Start of Block

theorem execPositionStatusRead_evolves (c : Port) (p : Byte) : NextEvolves s (execPositionStatusRead c p s) := by
  unfold execPositionStatusRead
  split <;> exact answered_only_evolves s c _ _

theorem execDenyTimerExpiry_evolves (p : PositionId) (x : LampId) : NextEvolves s (execDenyTimerExpiry p x s) := by
  unfold execDenyTimerExpiry
  split
  · next due _ =>
    refine nextEvolves (Evolves.finish ((reach_evolves s due).trans ?_))
    exact position_evolves _ p _ ⟨rfl, rfl, rfl, id⟩
  · exact idle_evolves s

theorem execCadenceTimerExpiry_evolves (p : PositionId) : NextEvolves s (execCadenceTimerExpiry p s) := by
  unfold execCadenceTimerExpiry
  split
  · next c _ =>
    split
    · refine nextEvolves ((reach_evolves s c.due).trans ?_)
      refine position_evolves _ p _ ?_
      unfold Position.changePhase
      split
      · split <;> exact ⟨rfl, rfl, rfl, id⟩
      · exact .refl _
    · exact idle_evolves s
  · exact idle_evolves s

/-! ### Groups -/

theorem execGroupDefine_evolves (c : Port) (g t f : Byte) : NextEvolves s (execGroupDefine c g t f s) := by
  unfold execGroupDefine
  split
  · next limit =>
    refine (defineGroup_evolves s _ _ _ ?_).answered_finish c _ _
    unfold talkerLimitArg at limit
    grind
  · exact answered_only_evolves s c _ _

theorem execGroupUndefine_evolves (c : Port) (g : Byte) : NextEvolves s (execGroupUndefine c g s) := by
  unfold execGroupUndefine
  repeat' split
  · exact answered_only_evolves s c _ _
  · exact answered_only_evolves s c _ _
  · exact answered_only_evolves s c _ _
  · refine Evolves.answered_finish (Evolves.trans ?_ (termCount_evolves _ _)) c _ _
    exact Moves.evolves (.grouped _ _ fun _ => Group.ok_empty _ _ (by simp))

theorem execMemberAdd_evolves (c : Port) (g p k : Byte) : NextEvolves s (execMemberAdd c g p k s) := by
  unfold execMemberAdd
  split
  · exact nextEvolves ((addMember_evolves s _ _ _).answer c _ _)
  · exact answered_only_evolves s c _ _

theorem execMemberRemove_evolves (c : Port) (g p : Byte) : NextEvolves s (execMemberRemove c g p s) := by
  unfold execMemberRemove
  repeat' split
  · exact answered_only_evolves s c _ _
  · exact answered_only_evolves s c _ _
  · exact (removeMember_evolves s _ _).answered_finish c _ _
  · exact answered_only_evolves s c _ _

theorem execGroupStatusRead_evolves (c : Port) (g : Byte) : NextEvolves s (execGroupStatusRead c g s) := by
  unfold execGroupStatusRead
  split <;> exact answered_only_evolves s c _ _

theorem execFloorTimerExpiry_evolves (g : GroupId) (p : PositionId) :
    NextEvolves s (execFloorTimerExpiry g p s) := by
  unfold execFloorTimerExpiry
  split
  · next src due timer =>
    refine nextEvolves (Evolves.finish ((reach_evolves s due).trans (floorTimeout_evolves _ g p src ?_)))
    unfold Group.floorTimer at timer
    show ((s.group g).talker? p).isSome = true
    grind
  · exact idle_evolves s

/-! ### The Speaker Field -/

theorem execPlanSet_evolves (c : Port) (p n sk sn lv ls tb : Byte) :
    NextEvolves s (execPlanSet c p n sk sn lv ls tb s) := by
  unfold execPlanSet
  split
  · have staged (p : PositionId) (x : Table 8 ChannelPlan) :
        Evolves s (s.setSpeaker p { s.speaker p with plan := x }) :=
      (Moves.spoken p { s.speaker p with plan := x } rfl fun h => h).evolves
    dsimp only
    split <;> exact nextEvolves ((staged _ _).answer c _ _)
  · exact answered_only_evolves s c _ _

End of Block

YOUR OBJECTIVE: Working from the material above, retype exactly the lines from the one with "g p src ?_)))" through the one with "Speaker Field -/", both included, and only those lines.

RESULT OF THIS EXERCISE:
    refine nextEvolves (Evolves.finish ((reach_evolves s due).trans (floorTimeout_evolves _ g p src ?_)))
    unfold Group.floorTimer at timer
    show ((s.group g).talker? p).isSome = true
    grind
  · exact idle_evolves s

/-! ### The Speaker Field -/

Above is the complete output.